Input data -
/-- The streams and holds of a command that starts (R199, R201), its buffers' states changed. -/
def State.startCommand (s : State) (t : Team) (q : Nat) (c : Command) : State :=
  let buffers (x : Extent) : List (Nat × Nat) := (s.extentBuffers t x).map fun b => (b.1.id, b.2)
  let xs := s.extentsOf t c
  let holds := (xs.flatMap buffers).eraseDups
  let fill := if c.collective then [] else ((xs.filter fun x => x.access == .engineWrite).flatMap buffers)
  let read := if c.collective || cmdKind c.bytes != 0 then []
              else ((xs.filter fun x => x.access == .engineRead).flatMap buffers)
  let s := s.mapCommand t.id q fun c => { c with started := true, holds, done := 0, moved := false, publishing := none,
                                                 shadow := [], lastProgress := s.clk.toNat }
  let s := fill.foldl (fun s b => s.startFill b.1 b.2) s
  let s := read.foldl (fun s b => s.startRead b.1 b.2) s
  let s := s.updateEng holds
  if !c.collective && cmdFlag c.bytes 5 then
    s.mapTeam t.id fun t => t.mapEngine q fun e => { e with crcr := 0xFFFFFFFF#32 }
  else s

/-- ENGINE_COMMAND_START (R201, R265, R271): the head command of a queue starts; its buffer states are judged again. -/
def execEngineCommandStart (team queue : Nat) (s : State) : Host.Outcome State Fault Refusal :=
  match s.team? team with
  | none => .next s
  | some t =>
    match (t.engine queue).queue with
    | [] => .next s
    | c :: _ =>
      if c.started || c.bytes.isEmpty || !s.served t || s.crcAhead t queue c.number ||
          ((s.extentsOf t c).any fun x => s.unstarted t x.address) then .next s
      else
        match s.extentsFault t (s.extentsOf t c) with
        | some i => .next (s.stopQueue team queue 3 2 false (some i))
        | none => .next (s.startCommand t queue c)

/-- CHAIN_COMMAND_READ (R281, R269): the channel reads and checks the next command of a chain. -/
def chainReadEvent (team queue : Nat) (s : State) : Host.Outcome State Fault Refusal :=
  match s.team? team with
  | none => .next s
  | some t =>
    match (t.engine queue).queue with
    | [] => .next s
    | c :: _ =>
      let bad : FaultInfo := { kind := engineCommand, addr := c.next }
      if !c.chain || !c.bytes.isEmpty || !s.served t || s.crcAhead t queue c.number || s.unstarted t c.next then .next s
      else if 65536 ≤ c.count then .next (s.stopQueue team queue 7 2 false (some bad))
      else
        match s.extentFault t { address := c.next, length := 64, access := .engineRead } with
        | some i => .next (s.stopQueue team queue 3 2 false (some i))
        | none =>
          match s.engineBytes t c.next 64 with
          | .error x => .next (s.trouble t queue x)
          | .ok bs =>
            if (s.complaint t bs true).isSome then .next (s.stopQueue team queue 7 2 false (some bad))
            else .next (s.mapCommand team queue fun c => { c with bytes := bs, started := false, count := c.count + 1 })

/-! ## Copies and gathers -/

/-- One step of the reflected CRC-32C of a byte (R273). -/
def crcStep (poly : Word) (n : Nat) (c : Word) : Word :=
  match n with
  | 0 => c
  | k + 1 => crcStep poly k (if c.getLsbD 0 then (c >>> 1) ^^^ poly else c >>> 1)

/-- CRCR after a byte (R273). -/
def crcByte (c : Word) (b : Byte) : Word := crcStep 0x82F63B78#32 8 (c ^^^ b.setWidth 32)

/-- The address from which byte i of a command's destination comes (R270): for a gather by its element's index. -/
def State.sourceOf (s : State) (t : Team) (c : List Byte) (i : Nat) : Except Trouble DWord :=
  if cmdKind c = 0 then .ok (cmdSrc c + BitVec.ofNat 64 i)
  else (s.tableAddress t c (i / cmdElem c)).map fun a => a + BitVec.ofNat 64 (i % cmdElem c)

/-- Whether the byte at an address lies in an extent of the same slice. -/
def State.inExtent (s : State) (t : Team) (a : DWord) (x : Extent) : Bool :=
  match s.sliceOf t a, s.sliceOf t x.address with
  | some (m, o), some (k, p) => m.id == k.id && decide (p ≤ o ∧ o < p + x.length)
  | _, _ => false

/-- Whether destination byte i of a command overlaps its source in scratchpad (R270): the bytes a copy reads, or the elements of the
table that a gather reads. -/
def State.overlapped (s : State) (t : Team) (c : List Byte) (i : Nat) : Bool :=
  let a := cmdDst c + BitVec.ofNat 64 i
  if cmdKind c = 0 then s.inExtent t a { address := cmdSrc c, length := cmdLen c, access := .engineRead }
  else (s.sliceOf t a).isSome && (s.tableExtents t c).any (s.inExtent t a)

/-- Byte i of a copy or gather (R270), from an address: read, written, folded into CRCR. An overlapping destination byte of a
scratchpad is unspecified, a free value (log 8). -/
def State.moveByte (s : State) (t : Team) (q : Nat) (c : List Byte) (a : DWord) (i : Nat) : Except Trouble State :=
  match s.engineRead t a with
  | .error x => .error x
  | .ok v =>
    let b := if s.overlapped t c i then Config.freeByte s.now i else v
    match s.engineWrite t q (cmdDst c + BitVec.ofNat 64 i) b with
    | .error x => .error x
    | .ok s =>
      let s := if cmdFlag c 4 then
          s.mapTeam t.id fun t => t.mapEngine q fun e => { e with crcr := crcByte e.crcr b } else s
      .ok (s.mapCommand t.id q fun c => { c with done := i + 1, lastProgress := s.clk.toNat })

/-- How many bytes from byte i on are read together, at most n (R270): to the end of a copy's 256-byte source block, or of a
gather's element. -/
def readTogether (c : List Byte) (i n : Nat) : Nat :=
  min n (if cmdKind c = 0 then 256 - (cmdSrc c + BitVec.ofNat 64 i).toNat % 256 else cmdElem c - i % cmdElem c)

/-- The buffers of an element of a gather that the command does not hold yet: its index could not be read at the start (log 31). -/
def State.lateBuffers (s : State) (t : Team) (q : Nat) (x : Extent) : List (Nat × Nat) :=
  let holds := ((((s.team? t.id).getD t).engine q).queue.head?.map fun c => c.holds).getD []
  ((s.extentBuffers t x).map fun b => (b.1.id, b.2)).filter fun b => !holds.contains b

/-- An element of a gather about to be read: buffers that the command comes to only now are judged and held (R199 to R201, R269). -/
def State.judgeElement (s : State) (t : Team) (q : Nat) (x : Extent) : Except Trouble State :=
  match s.lateBuffers t q x with
  | [] => .ok s
  | bs =>
    match s.extentFault t x with
    | some i => .error (.stop 3 (some i))
    | none => .ok ((s.mapCommand t.id q fun c => { c with holds := c.holds ++ bs }).updateEng bs)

Task description -
Look through the material above for "flatMap" and copy the lines that have it.

Task result -
  let holds := (xs.flatMap buffers).eraseDups
  let fill := if c.collective then [] else ((xs.filter fun x => x.access == .engineWrite).flatMap buffers)
              else ((xs.filter fun x => x.access == .engineRead).flatMap buffers)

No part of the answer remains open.